__TASK INPUT__.
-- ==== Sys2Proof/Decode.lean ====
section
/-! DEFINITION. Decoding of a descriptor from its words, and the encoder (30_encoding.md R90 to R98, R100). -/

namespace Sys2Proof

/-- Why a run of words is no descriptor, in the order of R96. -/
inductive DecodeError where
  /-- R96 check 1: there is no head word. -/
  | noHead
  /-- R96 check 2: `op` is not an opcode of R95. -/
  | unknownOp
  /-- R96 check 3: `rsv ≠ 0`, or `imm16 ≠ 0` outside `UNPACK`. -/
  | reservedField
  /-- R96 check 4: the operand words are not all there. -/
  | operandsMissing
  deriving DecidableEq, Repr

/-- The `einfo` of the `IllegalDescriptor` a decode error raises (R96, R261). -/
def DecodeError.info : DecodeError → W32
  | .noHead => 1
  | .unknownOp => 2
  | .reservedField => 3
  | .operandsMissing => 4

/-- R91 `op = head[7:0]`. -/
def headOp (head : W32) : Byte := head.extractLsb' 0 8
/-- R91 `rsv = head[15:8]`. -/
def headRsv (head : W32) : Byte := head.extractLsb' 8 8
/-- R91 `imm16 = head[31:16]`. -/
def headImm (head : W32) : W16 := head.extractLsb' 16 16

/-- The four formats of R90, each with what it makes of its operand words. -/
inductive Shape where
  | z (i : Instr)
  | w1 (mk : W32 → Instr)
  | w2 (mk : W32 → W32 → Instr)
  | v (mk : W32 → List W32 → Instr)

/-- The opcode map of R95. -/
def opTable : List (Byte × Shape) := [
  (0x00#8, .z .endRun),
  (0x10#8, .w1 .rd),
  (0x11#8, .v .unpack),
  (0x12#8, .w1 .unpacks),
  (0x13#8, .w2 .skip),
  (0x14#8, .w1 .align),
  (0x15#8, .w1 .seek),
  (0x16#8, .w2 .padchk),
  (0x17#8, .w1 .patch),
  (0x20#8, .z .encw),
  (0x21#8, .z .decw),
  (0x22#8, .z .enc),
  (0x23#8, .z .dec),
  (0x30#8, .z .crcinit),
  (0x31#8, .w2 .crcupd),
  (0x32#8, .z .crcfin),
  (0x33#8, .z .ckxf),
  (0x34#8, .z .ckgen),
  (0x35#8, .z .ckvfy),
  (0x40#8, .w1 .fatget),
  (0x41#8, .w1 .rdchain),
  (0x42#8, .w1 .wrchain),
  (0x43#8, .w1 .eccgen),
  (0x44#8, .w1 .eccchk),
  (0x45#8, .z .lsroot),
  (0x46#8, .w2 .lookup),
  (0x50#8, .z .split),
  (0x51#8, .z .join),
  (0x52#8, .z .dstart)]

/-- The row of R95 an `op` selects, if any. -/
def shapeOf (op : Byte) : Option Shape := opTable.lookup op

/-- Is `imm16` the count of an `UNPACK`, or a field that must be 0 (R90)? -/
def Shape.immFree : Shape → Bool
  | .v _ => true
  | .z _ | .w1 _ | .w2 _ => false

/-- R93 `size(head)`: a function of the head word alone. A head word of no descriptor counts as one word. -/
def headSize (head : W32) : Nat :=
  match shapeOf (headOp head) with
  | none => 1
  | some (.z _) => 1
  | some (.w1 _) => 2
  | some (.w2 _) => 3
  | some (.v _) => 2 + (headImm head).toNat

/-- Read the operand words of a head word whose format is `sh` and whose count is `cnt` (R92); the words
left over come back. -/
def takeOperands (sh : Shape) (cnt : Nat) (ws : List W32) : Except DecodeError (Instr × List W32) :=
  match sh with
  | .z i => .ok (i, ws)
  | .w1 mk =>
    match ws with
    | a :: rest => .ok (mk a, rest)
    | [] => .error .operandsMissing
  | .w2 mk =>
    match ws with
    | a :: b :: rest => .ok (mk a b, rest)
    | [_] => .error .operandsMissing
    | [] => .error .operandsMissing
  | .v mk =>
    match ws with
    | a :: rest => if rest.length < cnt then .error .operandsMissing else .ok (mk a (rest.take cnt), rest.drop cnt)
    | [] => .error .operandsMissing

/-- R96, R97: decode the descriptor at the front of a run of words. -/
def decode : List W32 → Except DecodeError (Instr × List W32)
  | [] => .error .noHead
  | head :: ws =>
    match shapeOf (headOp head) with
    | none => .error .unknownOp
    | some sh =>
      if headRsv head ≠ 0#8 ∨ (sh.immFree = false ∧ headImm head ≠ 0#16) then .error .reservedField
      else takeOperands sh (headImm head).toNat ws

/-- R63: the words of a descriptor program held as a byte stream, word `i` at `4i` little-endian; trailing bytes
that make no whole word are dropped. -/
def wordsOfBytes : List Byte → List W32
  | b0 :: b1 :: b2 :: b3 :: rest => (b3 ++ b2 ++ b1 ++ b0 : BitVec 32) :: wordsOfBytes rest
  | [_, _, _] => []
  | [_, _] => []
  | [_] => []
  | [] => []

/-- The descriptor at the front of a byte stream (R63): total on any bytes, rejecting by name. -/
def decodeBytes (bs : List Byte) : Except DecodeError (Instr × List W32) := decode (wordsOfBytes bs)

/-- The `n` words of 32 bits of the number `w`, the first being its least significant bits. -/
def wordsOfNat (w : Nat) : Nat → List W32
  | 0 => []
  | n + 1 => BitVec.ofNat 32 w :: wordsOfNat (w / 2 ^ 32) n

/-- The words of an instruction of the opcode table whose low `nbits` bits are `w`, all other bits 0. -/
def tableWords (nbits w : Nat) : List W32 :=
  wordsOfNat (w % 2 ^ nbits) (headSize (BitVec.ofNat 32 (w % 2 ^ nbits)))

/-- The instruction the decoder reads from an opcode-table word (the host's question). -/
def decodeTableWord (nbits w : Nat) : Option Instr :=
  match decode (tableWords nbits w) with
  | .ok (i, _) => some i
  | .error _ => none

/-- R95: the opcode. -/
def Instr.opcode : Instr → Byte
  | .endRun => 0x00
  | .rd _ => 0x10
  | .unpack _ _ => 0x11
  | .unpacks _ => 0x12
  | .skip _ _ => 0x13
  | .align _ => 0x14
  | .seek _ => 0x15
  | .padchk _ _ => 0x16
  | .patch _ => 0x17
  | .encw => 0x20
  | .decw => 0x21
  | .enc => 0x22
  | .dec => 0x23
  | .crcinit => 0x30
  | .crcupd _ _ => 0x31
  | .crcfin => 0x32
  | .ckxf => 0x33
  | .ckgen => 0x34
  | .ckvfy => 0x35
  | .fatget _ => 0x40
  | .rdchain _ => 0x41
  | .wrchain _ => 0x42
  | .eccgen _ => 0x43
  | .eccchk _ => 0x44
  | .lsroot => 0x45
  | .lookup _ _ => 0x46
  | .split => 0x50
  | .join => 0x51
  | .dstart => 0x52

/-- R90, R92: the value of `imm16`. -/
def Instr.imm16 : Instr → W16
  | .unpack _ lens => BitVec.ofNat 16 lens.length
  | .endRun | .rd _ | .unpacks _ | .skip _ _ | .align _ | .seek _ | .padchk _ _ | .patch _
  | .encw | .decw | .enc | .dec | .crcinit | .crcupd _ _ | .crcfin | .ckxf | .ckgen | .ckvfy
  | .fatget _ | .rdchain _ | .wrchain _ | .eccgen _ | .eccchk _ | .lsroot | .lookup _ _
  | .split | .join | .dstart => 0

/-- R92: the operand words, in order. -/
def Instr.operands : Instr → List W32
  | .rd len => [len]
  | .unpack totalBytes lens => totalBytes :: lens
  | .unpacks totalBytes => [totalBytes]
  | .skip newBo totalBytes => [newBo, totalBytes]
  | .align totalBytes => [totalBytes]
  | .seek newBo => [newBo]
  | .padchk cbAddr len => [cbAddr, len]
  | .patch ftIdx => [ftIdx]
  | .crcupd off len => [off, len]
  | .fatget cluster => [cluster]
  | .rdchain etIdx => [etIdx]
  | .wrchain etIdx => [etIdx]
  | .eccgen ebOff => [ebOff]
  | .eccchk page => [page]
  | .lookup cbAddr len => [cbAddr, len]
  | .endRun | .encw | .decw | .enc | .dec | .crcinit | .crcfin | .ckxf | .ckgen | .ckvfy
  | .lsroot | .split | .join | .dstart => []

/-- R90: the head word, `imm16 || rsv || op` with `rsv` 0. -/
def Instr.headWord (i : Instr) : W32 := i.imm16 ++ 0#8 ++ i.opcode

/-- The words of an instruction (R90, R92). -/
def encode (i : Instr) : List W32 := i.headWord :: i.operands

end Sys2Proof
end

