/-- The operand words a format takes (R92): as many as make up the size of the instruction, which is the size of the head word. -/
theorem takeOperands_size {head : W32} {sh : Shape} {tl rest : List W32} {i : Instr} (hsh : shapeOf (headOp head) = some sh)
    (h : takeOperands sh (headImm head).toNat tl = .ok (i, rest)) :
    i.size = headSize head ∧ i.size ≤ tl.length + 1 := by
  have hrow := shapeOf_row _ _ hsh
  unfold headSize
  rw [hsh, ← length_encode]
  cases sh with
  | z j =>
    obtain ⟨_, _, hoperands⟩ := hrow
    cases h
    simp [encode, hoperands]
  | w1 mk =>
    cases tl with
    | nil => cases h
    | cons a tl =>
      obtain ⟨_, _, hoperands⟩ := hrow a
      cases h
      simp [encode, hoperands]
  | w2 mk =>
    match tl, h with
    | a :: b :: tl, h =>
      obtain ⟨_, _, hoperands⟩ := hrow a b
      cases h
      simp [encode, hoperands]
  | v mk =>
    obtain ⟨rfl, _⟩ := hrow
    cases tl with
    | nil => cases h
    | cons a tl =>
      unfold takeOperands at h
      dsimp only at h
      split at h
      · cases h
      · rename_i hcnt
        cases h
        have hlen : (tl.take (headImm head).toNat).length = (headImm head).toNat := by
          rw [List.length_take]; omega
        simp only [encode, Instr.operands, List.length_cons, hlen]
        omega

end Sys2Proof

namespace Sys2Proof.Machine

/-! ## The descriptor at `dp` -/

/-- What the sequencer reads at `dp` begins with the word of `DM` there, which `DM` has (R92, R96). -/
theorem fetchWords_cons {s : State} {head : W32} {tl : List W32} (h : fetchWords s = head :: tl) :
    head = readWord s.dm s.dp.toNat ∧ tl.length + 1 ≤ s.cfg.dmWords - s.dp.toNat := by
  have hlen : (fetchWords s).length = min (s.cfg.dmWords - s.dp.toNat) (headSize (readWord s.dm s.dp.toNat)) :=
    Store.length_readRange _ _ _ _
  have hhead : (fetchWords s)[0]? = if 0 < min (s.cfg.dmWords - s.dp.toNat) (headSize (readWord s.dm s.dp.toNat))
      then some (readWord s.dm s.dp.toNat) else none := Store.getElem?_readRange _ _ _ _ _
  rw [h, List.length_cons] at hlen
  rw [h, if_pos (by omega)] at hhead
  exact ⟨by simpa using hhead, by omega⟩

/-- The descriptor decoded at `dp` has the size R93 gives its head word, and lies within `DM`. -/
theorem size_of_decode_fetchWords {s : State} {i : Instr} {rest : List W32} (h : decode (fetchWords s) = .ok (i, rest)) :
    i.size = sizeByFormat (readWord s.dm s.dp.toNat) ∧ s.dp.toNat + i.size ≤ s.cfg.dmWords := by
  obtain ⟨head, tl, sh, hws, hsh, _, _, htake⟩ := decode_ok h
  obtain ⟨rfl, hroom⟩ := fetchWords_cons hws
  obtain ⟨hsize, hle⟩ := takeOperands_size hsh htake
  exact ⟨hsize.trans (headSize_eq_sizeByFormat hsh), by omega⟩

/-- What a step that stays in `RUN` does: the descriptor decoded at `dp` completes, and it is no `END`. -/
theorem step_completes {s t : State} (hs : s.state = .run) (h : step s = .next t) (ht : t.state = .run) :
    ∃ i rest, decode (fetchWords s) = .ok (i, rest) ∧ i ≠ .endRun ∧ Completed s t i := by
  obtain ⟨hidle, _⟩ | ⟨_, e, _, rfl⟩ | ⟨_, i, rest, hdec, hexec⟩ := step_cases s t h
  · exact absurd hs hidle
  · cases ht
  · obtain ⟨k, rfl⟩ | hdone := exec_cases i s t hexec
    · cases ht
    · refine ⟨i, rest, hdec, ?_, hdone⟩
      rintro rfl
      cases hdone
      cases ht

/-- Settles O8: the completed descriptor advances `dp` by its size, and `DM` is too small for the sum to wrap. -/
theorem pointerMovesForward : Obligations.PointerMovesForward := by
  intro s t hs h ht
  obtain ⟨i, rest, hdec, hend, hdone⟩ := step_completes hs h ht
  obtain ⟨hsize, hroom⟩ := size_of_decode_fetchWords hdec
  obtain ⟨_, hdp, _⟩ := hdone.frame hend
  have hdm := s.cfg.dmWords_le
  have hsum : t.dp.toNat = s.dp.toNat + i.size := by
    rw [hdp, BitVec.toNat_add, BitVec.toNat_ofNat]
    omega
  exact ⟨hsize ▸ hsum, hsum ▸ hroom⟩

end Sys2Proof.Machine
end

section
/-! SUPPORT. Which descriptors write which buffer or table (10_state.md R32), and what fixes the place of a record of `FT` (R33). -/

__YOUR ASSIGNMENT__.
Check the listing above for "stream". Show every line where it turns up.

__RESULT__.
/-- R63: the words of a descriptor program held as a byte stream, word `i` at `4i` little-endian; trailing bytes
/-- The descriptor at the front of a byte stream (R63): total on any bytes, rejecting by name. -/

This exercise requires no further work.